VDSL方式とは?ADSLや光配線方式の違い・ルーターの有無を解説!

VDSL

編集部・那須
編集部・那須
こんにちは!「なるほどwifi」編集部の那須です。

光回線にはVDSL方式以外にも、いくつかの接続方式があるんです!

実は光回線でVDSL方式を利用する多くの方は、以下のような不安を持っています。

「VDSL方式って通信速度が遅いってホント?」
「光回線がいつの間にかVDSL方式になっていた。これって光回線じゃないの?」
「VDSL方式から光配線方式に変更できる方法はないの?」
「VDSL方式ってADSLと関係があるの?」

このページではそんな思いを持っている方の悩みが解決するように「VDSL方式の仕組み」「VDSL方式と光配線方式の比較」「低速な通信速度の解決策」について紹介します。

そもそもVDSL方式とは?光回線には3つの接続方式があることを理解しよう!

実はVDSL方式とは光回線の3つの方式の1つなんです。まずはそれぞれの方式の違いを確認してみましょう。

VDSL方式

光回線の方式 VDSL方式
住宅タイプ 集合住宅(マンション、アパート)のみ
終端装置 モデム VDSLモデムが必要
ONU 不要
ルーター 不要
回線速度(理想値) 下り:100Mbps
上り:50Mbps
自宅までの物理回線 ・光ファイバーケーブル
・電話回線

VDSL方式とは、マンションやアパートなどの集合住宅で使用される光回線の方式の1つです。

光回線VDSL方式
参照:集合住宅の導入工事と配線方式について

通信時に利用される物理的な配線は光ファイバーと電話回線を利用します。電線から集合住宅の共用スペースまでは光ファイバー、共用スペースから自宅の部屋までは電話回線(メタル回線)をそれぞれ担当しています。つまり光回線(光ファイバー)なのに、途中からはADSLと同様に電話回線を利用するんですね!

ときどきVDSL方式とADSL回線と混同する人がいます。その理由は名前が似ていることや、通信経路に電話回線が利用されていることが大きな理由です。

ちなみに、それぞれの名称の一部になっている「DSL」とは、正式名称は「Digital Subscriber Line」で電話回線を意味しています。つまり、VDSL方式(光回線)もADSL方式も電話回線を利用するので、混乱する人が多いんですね!

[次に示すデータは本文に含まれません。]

-- ==== Sys2Proof/Machine/Scalar.lean ====
section
/-! DEFINITION. Register, immediate, bit and literal instructions, majors 0x01 to 0x0D (R320 to R323). -/

namespace Sys2Proof.Machine

/-- The outcome of a step of this machine. -/
abbrev Res := Host.Outcome State Fault Refusal

/-- A member that writes one scalar register and retires. -/
def writeS (a : SReg) (r : Word) (s : State) : Res := .next (s.plain fun t => t.setReg a r)

/-! ## Results (Table 14.3, R321) -/

def shiftAmount (y : Word) : Nat := y.toNat % 64
def boolWord (b : Bool) : Word := if b then 1 else 0
def mulHigh (x y : Word) : Word := BitVec.ofInt 64 (x.toInt * y.toInt / (2 ^ 64 : Nat))
def mulHighU (x y : Word) : Word := word (x.toNat * y.toNat / 2 ^ 64)
def quot (x y : Word) : Word := if y = 0 then BitVec.allOnes 64 else BitVec.ofInt 64 (x.toInt.tdiv y.toInt)
def quotU (x y : Word) : Word := if y = 0 then BitVec.allOnes 64 else word (x.toNat / y.toNat)
def remS (x y : Word) : Word := if y = 0 then x else BitVec.ofInt 64 (x.toInt.tmod y.toInt)
def remU (x y : Word) : Word := if y = 0 then x else word (x.toNat % y.toNat)

/-- Leading zero bits of the low `n` bits. -/
def leadingZeros (x : Word) : Nat → Nat
  | 0 => 0
  | n + 1 => if x.getLsbD n then 0 else 1 + leadingZeros x n

/-- Trailing zero bits, counted from bit `i`, at most `n`. -/
def trailingZeros (x : Word) : Nat → Nat → Nat
  | 0, _ => 0
  | n + 1, i => if x.getLsbD i then 0 else 1 + trailingZeros x n (i + 1)

/-- One bits below bit `n`. -/
def onesBelow (x : Word) : Nat → Nat
  | 0 => 0
  | n + 1 => (if x.getLsbD n then 1 else 0) + onesBelow x n

def minS (x y : Word) : Word := if x.slt y then x else y
def maxS (x y : Word) : Word := if x.slt y then y else x
def minU (x y : Word) : Word := if x.ult y then x else y
def maxU (x y : Word) : Word := if x.ult y then y else x

/-! ## Meanings -/

/-- `add`: sum (R320). -/
def execAdd (a b c : SReg) (s : State) : Res := writeS a ((s.t.reg b) + (s.t.reg c)) s

/-- `sub`: difference (R320). -/
def execSub (a b c : SReg) (s : State) : Res := writeS a ((s.t.reg b) - (s.t.reg c)) s

/-- `and`: bitwise and (R320). -/
def execAnd (a b c : SReg) (s : State) : Res := writeS a ((s.t.reg b) &&& (s.t.reg c)) s

/-- `or`: bitwise or (R320). -/
def execOr (a b c : SReg) (s : State) : Res := writeS a ((s.t.reg b) ||| (s.t.reg c)) s

/-- `xor`: bitwise exclusive or (R320). -/
def execXor (a b c : SReg) (s : State) : Res := writeS a ((s.t.reg b) ^^^ (s.t.reg c)) s

/-- `sll`: shift left by y[5:0] (R320). -/
def execSll (a b c : SReg) (s : State) : Res := writeS a ((s.t.reg b) <<< shiftAmount (s.t.reg c)) s

/-- `srl`: logical shift right (R320). -/
def execSrl (a b c : SReg) (s : State) : Res := writeS a ((s.t.reg b) >>> shiftAmount (s.t.reg c)) s

/-- `sra`: arithmetic shift right (R320). -/
def execSra (a b c : SReg) (s : State) : Res := writeS a ((s.t.reg b).sshiftRight (shiftAmount (s.t.reg c))) s

/-- `slt`: signed less than (R320). -/
def execSlt (a b c : SReg) (s : State) : Res := writeS a (boolWord ((s.t.reg b).slt (s.t.reg c))) s

/-- `sltu`: unsigned less than (R320). -/
def execSltu (a b c : SReg) (s : State) : Res := writeS a (boolWord ((s.t.reg b).ult (s.t.reg c))) s

/-- `min`: signed minimum (R320). -/
def execMin (a b c : SReg) (s : State) : Res := writeS a (minS (s.t.reg b) (s.t.reg c)) s

/-- `max`: signed maximum (R320). -/
def execMax (a b c : SReg) (s : State) : Res := writeS a (maxS (s.t.reg b) (s.t.reg c)) s

/-- `minu`: unsigned minimum (R320). -/
def execMinu (a b c : SReg) (s : State) : Res := writeS a (minU (s.t.reg b) (s.t.reg c)) s

/-- `maxu`: unsigned maximum (R320). -/
def execMaxu (a b c : SReg) (s : State) : Res := writeS a (maxU (s.t.reg b) (s.t.reg c)) s

/-- `mul`: low product (R320). -/
def execMul (a b c : SReg) (s : State) : Res := writeS a ((s.t.reg b) * (s.t.reg c)) s

/-- `mulh`: high signed product (R320). -/
def execMulh (a b c : SReg) (s : State) : Res := writeS a (mulHigh (s.t.reg b) (s.t.reg c)) s

/-- `mulhu`: high unsigned product (R320). -/
def execMulhu (a b c : SReg) (s : State) : Res := writeS a (mulHighU (s.t.reg b) (s.t.reg c)) s

/-- `div`: signed quotient (R321) (R320). -/
def execDiv (a b c : SReg) (s : State) : Res := writeS a (quot (s.t.reg b) (s.t.reg c)) s

/-- `divu`: unsigned quotient (R321) (R320). -/
def execDivu (a b c : SReg) (s : State) : Res := writeS a (quotU (s.t.reg b) (s.t.reg c)) s

/-- `rem`: signed remainder (R321) (R320). -/
def execRem (a b c : SReg) (s : State) : Res := writeS a (remS (s.t.reg b) (s.t.reg c)) s

/-- `remu`: unsigned remainder (R321) (R320). -/
def execRemu (a b c : SReg) (s : State) : Res := writeS a (remU (s.t.reg b) (s.t.reg c)) s

/-- `addw`: 32-bit sum, sign-extended (R320). -/
def execAddw (a b c : SReg) (s : State) : Res := writeS a ((((s.t.reg b) + (s.t.reg c)).setWidth 32).signExtend 64) s

/-- `clz` (R320). -/
def execClz (a b : SReg) (s : State) : Res := writeS a (word (leadingZeros (s.t.reg b) 64)) s

/-- `ctz` (R320). -/
def execCtz (a b : SReg) (s : State) : Res := writeS a (word (trailingZeros (s.t.reg b) 64 0)) s

/-- `popc` (R320). -/
def execPopc (a b : SReg) (s : State) : Res := writeS a (word (onesBelow (s.t.reg b) 64)) s

/-- `addi` with the immediate sign-extended (R322). -/
def execAddi (a b : SReg) (imm : BitVec 10) (s : State) : Res := writeS a (s.t.reg b + imm.signExtend 64) s

/-- `andi` with the immediate sign-extended (R322). -/
def execAndi (a b : SReg) (imm : BitVec 10) (s : State) : Res := writeS a (s.t.reg b &&& imm.signExtend 64) s

/-- `ori` with the immediate sign-extended (R322). -/
def execOri (a b : SReg) (imm : BitVec 10) (s : State) : Res := writeS a (s.t.reg b ||| imm.signExtend 64) s

/-- `xori` with the immediate sign-extended (R322). -/
def execXori (a b : SReg) (imm : BitVec 10) (s : State) : Res := writeS a (s.t.reg b ^^^ imm.signExtend 64) s

/-- `slti` with the immediate sign-extended (R322). -/
def execSlti (a b : SReg) (imm : BitVec 10) (s : State) : Res := writeS a (boolWord ((s.t.reg b).slt (imm.signExtend 64))) s

/-- `sltiu` with the immediate sign-extended (R322). -/
def execSltiu (a b : SReg) (imm : BitVec 10) (s : State) : Res := writeS a (boolWord ((s.t.reg b).ult (imm.signExtend 64))) s

/-- `slli` (R322). -/
def execSlli (a b : SReg) (sh : BitVec 6) (s : State) : Res := writeS a (s.t.reg b <<< sh.toNat) s

/-- `srli` (R322). -/
def execSrli (a b : SReg) (sh : BitVec 6) (s : State) : Res := writeS a (s.t.reg b >>> sh.toNat) s

/-- `srai` (R322). -/
def execSrai (a b : SReg) (sh : BitVec 6) (s : State) : Res := writeS a ((s.t.reg b).sshiftRight sh.toNat) s

/-- `li`: the literal sign-extended (R323). -/
def execLi (a : SReg) (lit : BitVec 32) (s : State) : Res := writeS a (lit.signExtend 64) s

/-- `lih`: the literal above the low half of B (R323). -/
def execLih (a b : SReg) (lit : BitVec 32) (s : State) : Res := writeS a (lit ++ (s.t.reg b).extractLsb' 0 32) s

end Sys2Proof.Machine
end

VDSL方式の終端装置はVDSLモデム(上図ではVDSL宅内装置)を使用します。VDSL方式は共有スペースから部屋までは電話回線で配線されているので、室内のケーブル差込口はモジュラージャック(電話ケーブル差込口)です。モジュラージャックからVDSLモデムまでは電話ケーブルで接続して、VDSLからパソコンなどの通信機器にはLANケーブルで接続することになります。

光配線方式

光回線の方式 光配線方式
住宅タイプ 戸建て
集合住宅(マンション、アパート)
終端装置 モデム 不要
ONU 必要
ルーター 不要
回線速度(理想値) 下り:1Gbps
上り:1Gbps
自宅までの物理回線 ・光ファイバーケーブルのみ

光配線方式とは屋内までの物理回線を光ファイバー1本とする光回線の1方式です。光配線方式は戸建てと一部の集合住宅でされています。

光回線光配線方式
参照:集合住宅の導入工事と配線方式について

通信時に利用される物理的な配線は光ファイバーのみを利用します。つまり、通信基地局から自宅の部屋までの経路のすべてが光ファイバーです。そのため、VDSL方式やLAN方式のように低速な回線と接続しないために通信速度が減速する要素がなく、3つの方式の中で最も高速に通信が行えるのが特徴です。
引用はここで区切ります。